■ Action item: Which lines of the entries below include "parameters"? List them all.
━━━ Data to examine ━━━
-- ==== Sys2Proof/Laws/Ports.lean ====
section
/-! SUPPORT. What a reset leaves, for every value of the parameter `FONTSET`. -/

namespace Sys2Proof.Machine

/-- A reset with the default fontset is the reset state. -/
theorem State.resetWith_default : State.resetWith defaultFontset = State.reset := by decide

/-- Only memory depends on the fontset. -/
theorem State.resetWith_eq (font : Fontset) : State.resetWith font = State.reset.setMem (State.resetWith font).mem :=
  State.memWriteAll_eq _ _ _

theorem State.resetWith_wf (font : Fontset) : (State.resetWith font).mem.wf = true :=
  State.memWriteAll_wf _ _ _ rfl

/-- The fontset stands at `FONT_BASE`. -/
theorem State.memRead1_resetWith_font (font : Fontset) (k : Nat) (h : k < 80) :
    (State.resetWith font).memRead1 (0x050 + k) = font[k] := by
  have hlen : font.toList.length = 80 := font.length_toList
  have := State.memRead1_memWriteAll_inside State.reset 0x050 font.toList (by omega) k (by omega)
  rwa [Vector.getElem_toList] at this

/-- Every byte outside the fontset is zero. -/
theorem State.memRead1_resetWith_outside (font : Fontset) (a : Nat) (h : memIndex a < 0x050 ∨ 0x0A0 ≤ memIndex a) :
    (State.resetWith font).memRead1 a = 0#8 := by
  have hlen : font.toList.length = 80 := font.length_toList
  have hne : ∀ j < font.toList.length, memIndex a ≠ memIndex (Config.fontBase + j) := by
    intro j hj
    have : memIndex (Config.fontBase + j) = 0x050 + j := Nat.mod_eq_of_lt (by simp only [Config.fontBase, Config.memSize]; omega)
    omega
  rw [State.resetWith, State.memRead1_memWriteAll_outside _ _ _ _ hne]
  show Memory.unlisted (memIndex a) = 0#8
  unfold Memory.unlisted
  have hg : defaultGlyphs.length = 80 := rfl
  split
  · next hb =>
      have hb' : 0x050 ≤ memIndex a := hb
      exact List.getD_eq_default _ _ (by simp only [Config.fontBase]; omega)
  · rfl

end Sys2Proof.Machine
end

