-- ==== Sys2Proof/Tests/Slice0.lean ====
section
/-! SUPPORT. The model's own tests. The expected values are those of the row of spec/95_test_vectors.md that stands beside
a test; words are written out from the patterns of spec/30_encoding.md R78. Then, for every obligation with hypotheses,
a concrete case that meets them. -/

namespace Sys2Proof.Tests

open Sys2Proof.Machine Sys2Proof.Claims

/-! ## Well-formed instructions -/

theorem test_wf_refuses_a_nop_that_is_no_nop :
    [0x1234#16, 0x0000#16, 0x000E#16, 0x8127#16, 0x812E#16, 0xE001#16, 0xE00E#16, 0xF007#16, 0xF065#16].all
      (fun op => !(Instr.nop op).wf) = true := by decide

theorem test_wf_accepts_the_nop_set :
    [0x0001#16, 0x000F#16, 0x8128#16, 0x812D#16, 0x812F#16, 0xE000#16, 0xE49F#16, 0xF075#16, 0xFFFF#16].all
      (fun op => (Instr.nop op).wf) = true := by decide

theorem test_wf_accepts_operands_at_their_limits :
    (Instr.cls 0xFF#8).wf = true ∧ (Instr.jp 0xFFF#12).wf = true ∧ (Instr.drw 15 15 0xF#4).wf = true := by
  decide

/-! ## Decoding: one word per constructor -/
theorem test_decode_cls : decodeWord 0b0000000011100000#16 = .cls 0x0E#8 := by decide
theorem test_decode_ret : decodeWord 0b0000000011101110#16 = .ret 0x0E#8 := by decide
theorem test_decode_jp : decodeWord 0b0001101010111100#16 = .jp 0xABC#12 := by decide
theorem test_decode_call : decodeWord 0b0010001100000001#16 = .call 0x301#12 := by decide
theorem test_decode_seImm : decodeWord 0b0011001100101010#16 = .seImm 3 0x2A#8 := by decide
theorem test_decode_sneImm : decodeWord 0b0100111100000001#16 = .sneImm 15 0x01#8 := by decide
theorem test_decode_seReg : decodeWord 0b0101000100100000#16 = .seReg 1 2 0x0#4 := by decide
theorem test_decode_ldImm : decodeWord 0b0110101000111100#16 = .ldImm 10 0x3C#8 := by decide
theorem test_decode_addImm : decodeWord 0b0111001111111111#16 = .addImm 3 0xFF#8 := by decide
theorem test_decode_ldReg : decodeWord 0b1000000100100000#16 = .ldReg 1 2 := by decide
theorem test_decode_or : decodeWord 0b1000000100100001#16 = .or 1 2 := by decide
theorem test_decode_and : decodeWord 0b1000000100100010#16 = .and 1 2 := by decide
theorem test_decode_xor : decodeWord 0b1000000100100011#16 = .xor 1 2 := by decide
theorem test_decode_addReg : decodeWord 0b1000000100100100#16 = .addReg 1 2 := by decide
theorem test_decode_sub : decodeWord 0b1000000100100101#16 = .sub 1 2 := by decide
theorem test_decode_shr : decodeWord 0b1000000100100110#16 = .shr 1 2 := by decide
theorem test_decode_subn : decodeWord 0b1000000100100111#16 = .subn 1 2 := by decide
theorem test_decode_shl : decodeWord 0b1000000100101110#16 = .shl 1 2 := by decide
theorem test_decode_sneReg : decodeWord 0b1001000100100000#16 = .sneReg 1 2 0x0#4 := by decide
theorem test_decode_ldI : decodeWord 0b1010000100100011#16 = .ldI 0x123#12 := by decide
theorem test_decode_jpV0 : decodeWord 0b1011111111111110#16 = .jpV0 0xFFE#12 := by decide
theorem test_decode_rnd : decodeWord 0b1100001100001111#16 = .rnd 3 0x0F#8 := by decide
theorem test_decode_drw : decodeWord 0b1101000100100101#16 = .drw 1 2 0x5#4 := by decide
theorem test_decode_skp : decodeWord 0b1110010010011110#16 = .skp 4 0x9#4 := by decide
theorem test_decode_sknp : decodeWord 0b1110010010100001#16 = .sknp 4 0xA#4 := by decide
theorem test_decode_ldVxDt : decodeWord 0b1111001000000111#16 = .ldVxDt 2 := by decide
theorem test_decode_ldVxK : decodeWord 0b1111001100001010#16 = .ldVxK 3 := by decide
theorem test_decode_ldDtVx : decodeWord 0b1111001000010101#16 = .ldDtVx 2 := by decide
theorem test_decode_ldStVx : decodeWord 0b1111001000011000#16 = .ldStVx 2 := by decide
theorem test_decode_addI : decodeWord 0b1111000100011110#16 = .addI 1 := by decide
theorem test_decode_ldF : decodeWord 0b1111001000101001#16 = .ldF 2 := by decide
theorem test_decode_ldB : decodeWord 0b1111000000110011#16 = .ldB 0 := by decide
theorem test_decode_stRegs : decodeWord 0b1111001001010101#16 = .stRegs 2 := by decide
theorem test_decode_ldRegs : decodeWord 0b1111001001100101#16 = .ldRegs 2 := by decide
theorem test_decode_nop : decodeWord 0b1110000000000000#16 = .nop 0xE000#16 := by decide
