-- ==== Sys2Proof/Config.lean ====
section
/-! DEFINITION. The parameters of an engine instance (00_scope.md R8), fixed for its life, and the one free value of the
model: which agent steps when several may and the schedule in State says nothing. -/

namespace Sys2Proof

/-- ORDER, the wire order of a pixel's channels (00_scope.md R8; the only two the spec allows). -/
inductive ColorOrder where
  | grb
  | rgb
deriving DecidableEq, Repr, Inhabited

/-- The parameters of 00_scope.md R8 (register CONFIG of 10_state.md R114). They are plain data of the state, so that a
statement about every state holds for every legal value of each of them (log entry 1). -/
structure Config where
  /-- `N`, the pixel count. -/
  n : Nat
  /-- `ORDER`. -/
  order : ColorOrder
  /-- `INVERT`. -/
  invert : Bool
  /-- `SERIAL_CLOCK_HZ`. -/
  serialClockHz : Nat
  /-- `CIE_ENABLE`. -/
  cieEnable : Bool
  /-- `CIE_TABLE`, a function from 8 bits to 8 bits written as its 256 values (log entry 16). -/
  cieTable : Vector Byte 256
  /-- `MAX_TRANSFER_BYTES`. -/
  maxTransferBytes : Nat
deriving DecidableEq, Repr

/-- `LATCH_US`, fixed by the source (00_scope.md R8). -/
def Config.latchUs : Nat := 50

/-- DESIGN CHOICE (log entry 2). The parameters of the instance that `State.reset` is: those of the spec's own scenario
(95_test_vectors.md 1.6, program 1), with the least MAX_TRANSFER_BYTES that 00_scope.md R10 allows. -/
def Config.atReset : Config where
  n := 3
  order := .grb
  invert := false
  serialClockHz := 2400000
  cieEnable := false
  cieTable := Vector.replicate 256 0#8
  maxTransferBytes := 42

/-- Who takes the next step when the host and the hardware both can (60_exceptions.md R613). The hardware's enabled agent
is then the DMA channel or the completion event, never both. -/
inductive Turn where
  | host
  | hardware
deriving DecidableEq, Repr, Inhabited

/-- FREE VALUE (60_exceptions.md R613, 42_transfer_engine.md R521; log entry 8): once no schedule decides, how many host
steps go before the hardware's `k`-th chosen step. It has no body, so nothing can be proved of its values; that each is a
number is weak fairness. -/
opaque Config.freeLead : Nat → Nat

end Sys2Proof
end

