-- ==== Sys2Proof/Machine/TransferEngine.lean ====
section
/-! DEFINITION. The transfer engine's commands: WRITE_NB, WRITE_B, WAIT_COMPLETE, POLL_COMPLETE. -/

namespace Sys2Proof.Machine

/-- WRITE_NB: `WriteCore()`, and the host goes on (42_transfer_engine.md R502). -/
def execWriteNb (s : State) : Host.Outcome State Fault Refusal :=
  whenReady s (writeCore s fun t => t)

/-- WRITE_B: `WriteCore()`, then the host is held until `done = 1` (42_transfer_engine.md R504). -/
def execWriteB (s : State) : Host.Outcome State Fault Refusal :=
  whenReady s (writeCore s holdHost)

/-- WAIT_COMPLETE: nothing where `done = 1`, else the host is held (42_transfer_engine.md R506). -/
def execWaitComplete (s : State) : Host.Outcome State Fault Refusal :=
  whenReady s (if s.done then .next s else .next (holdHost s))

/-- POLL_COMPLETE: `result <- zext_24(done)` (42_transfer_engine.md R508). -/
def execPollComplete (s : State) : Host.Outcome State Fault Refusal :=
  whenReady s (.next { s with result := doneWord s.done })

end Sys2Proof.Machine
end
━━━
■ Expected answer:
/-! DEFINITION. The parameters of an engine instance (00_scope.md R8), fixed for its life, and the one free value of the
/-- The parameters of 00_scope.md R8 (register CONFIG of 10_state.md R114). They are plain data of the state, so that a
/-- DESIGN CHOICE (log entry 2). The parameters of the instance that `State.reset` is: those of the spec's own scenario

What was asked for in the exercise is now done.